A memorable line from the movie The American President is: “We have serious problems to solve, and we need serious people to solve them.” It is a line for our time in higher education. Each day seems to bring a new problem to the fore. The list of problems appears endless: student loan debt, institutional debt, rapidly increasing tuition, achievement gaps, corporatization, the erosion of tenure, the future of the humanities, athletics scandals and spending, deferred maintenance, growing restrictions on student access, escalating demand to attend college, reductions in research funding, international competition, too few opportunities for new (or not so new) PhDs, the “graying” of the faculty, the lack of diversity among senior leaders – and we can add a lot more to that list. It can be depressing if one dwells on it.

There also appears to be no shortage of proposed solutions to at least some of these problems: let’s privatize, abolish tenure, foster “destructive” innovation, outsource, consolidate, partner, grow, shrink, provide credentials not degrees, increase oversight – and we can add a lot more to that list, too. Some of the proposals that have been made are worthwhile, some are misguided, some are frivolous, and some are really threats.

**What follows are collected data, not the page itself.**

-- ==== Sys2Proof/Machine/Fetch.lean ====
section
/-! DEFINITION. An instruction's bytes as its fetch cycles deliver them (spec/20_memory.md R81, R89), one whole
instruction or interrupt entry at a boundary, and placing a word where the next fetch reads it. -/

namespace Sys2Proof.Machine

/-- The state in which a JSR fetches its last byte: after the dummy stack read and the two pushes (R148). -/
def jsrPushes (s : State) : Result State :=
  andThen (dummyRead (stackAddr s.sp) s) fun s => .next (pushByte (lo s.pc) (pushByte (hi s.pc) s))

/-- The instruction that the fetch cycles at PC deliver. Each byte is read as it stands in its own cycle (R81). An
opcode whose fetch halts the core has no further fetch cycle (R311, R321). -/
def fetchInstr (s : State) : Result Instr :=
  andThen (busValue s s.pc) fun opc =>
    if fetchHalt s opc ≠ .none ∨ lengthOf opc = 1 then .next (instrOf opc 0 0)
    else
      andThen (fetchOperand .bus .second (openInstr opc (fetchSeq s opc) s)) fun r2 =>
        if lengthOf opc = 2 then .next (instrOf opc r2.1 0)
        else
          andThen (if (opcodeRow opc).1 = .jsr then jsrPushes r2.2 else .next r2.2) fun s3 =>
            andThen (busValue s3 s3.pc) fun b3 => .next (instrOf opc r2.1 b3)

/-- What happens at an instruction boundary of a core that is not halted, in the order of R342: a pending pause stops
it there, a pending IRQ with I clear is taken, and otherwise the instruction at PC runs. -/
def boundaryStep (s : State) : Result State :=
  if s.pausePending then .next s
  else if s.irqPending && !s.p.i then takeIrq s
  else andThen (fetchInstr s) fun i => exec i s

/-- The instruction in progress runs to its boundary: a started sequence always completes (R135). -/
def completeInstr (f : InFlight) (s : State) : Result State :=
  runCycles .bus (operationOf (instrOf f.opc 0 0)) longestSequence s

/-- CHAREN cleared in RAM[0x0001]: pages 0xD0 to 0xDF are RAM (R65). -/
def unmapIo (s : State) : State := ramWrite 1 (ramRead s 1 &&& 0xFB) s

/-- Puts a byte where a fetch at an address reads it: into RAM, into the ROM image mapped there, or, in the I/O page,
into the RAM below it with the page unmapped. -/
def placeByte (a : Word) (v : Byte) (s : State) : State :=
  match targetOf s a with
  | .ram => ramWrite a v s
  | .basic => { s with basicRom := some ((s.basicRom.getD []).set romUnlisted (a.toNat - 0xA000) v) }
  | .kernal => { s with kernalRom := s.kernalRom.set romUnlisted (a.toNat - 0xE000) v }
  | .vic _ | .vicGap | .charShadow | .cia _ _ => ramWrite a v (unmapIo s)

/-- The three bytes of a word at PC (the last first, since one of them may be the bank byte), at a boundary where the
next step fetches: not halted, not paused, no IRQ about to be taken. DESIGN CHOICE (log 13). -/
def placeWord (w : Nat) (s : State) : State :=
  let s := placeByte (s.pc + 2) (BitVec.ofNat 8 (w / 65536)) s
  let s := placeByte (s.pc + 1) (BitVec.ofNat 8 (w / 256)) s
  let s := placeByte s.pc (BitVec.ofNat 8 w) s
  { s with
    phase := .fetchOpcode
    halt := .none
    pausePending := false
    irqPending := s.irqPending && s.p.i }

end Sys2Proof.Machine
end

In order to solve a problem you must be able to identify it – but in the current context for higher education that is less obvious that you might first think. If you set out to design the next generation airliner, say the Boeing 787, everyone understands that if you elegantly solve all the design problems, but leave off the engines, you are unlikely to sell many aircraft, and even less likely to get passengers from Boston to Shanghai. Yet many of the solutions to the multiple problems facing higher education are just like that – useful, even necessary (like landing gear), but ultimately irrelevant without the engines. Unless we address the fundamental problems of funding, for both public institutions and for students, the rest of our efforts will not matter very much.

A recent report, a new addition to a substantial group that reach the same conclusion, cogently documents the engine problem for public higher education. The paper is aptly titled, “The Great Cost Shift. How Higher Education Cuts Undermine the Middle Class.” The author is John Quinterno, writing for Demos, a non-partisan public policy research and advocacy organization in NY, www.demos.org. The numbers for Rhode Island are especially sobering. In 1990-91 Rhode Island provided $205 per capita or $6.71 per $1000 of personal income to public higher education. By 2010-2011 those values had declined to $150 per capita and $3.55 per $1000 of personal income. Now that is a serious problem.

Moreover, it is a fundamental problem, and until this problem is solved we will have a difficult time really solving any of our myriad other problems. For example, the tension between maintaining and improving quality on one hand (which requires us to develop, recruit, and retain the best faculty and staff we can), and minimizing tuition increases on the other, is increasingly problematic in the context of systematic declines in state support.

The public disinvestment in higher education is a national problem, which makes it even more difficult to solve. But solve it we must, for the benefit of our state and our nation. Finding a solution requires a serious examination of the problem by serious people committed to the search. Currently, here in Rhode Island, the Board of Governors for Higher Education, the General Assembly, and the Governor’s Office have all engaged the issue of access and affordability, which is encouraging. But we must directly face the reality that the “cost” crisis is in fact a funding crisis. We have a long way to go to solve that problem, and no time to waste.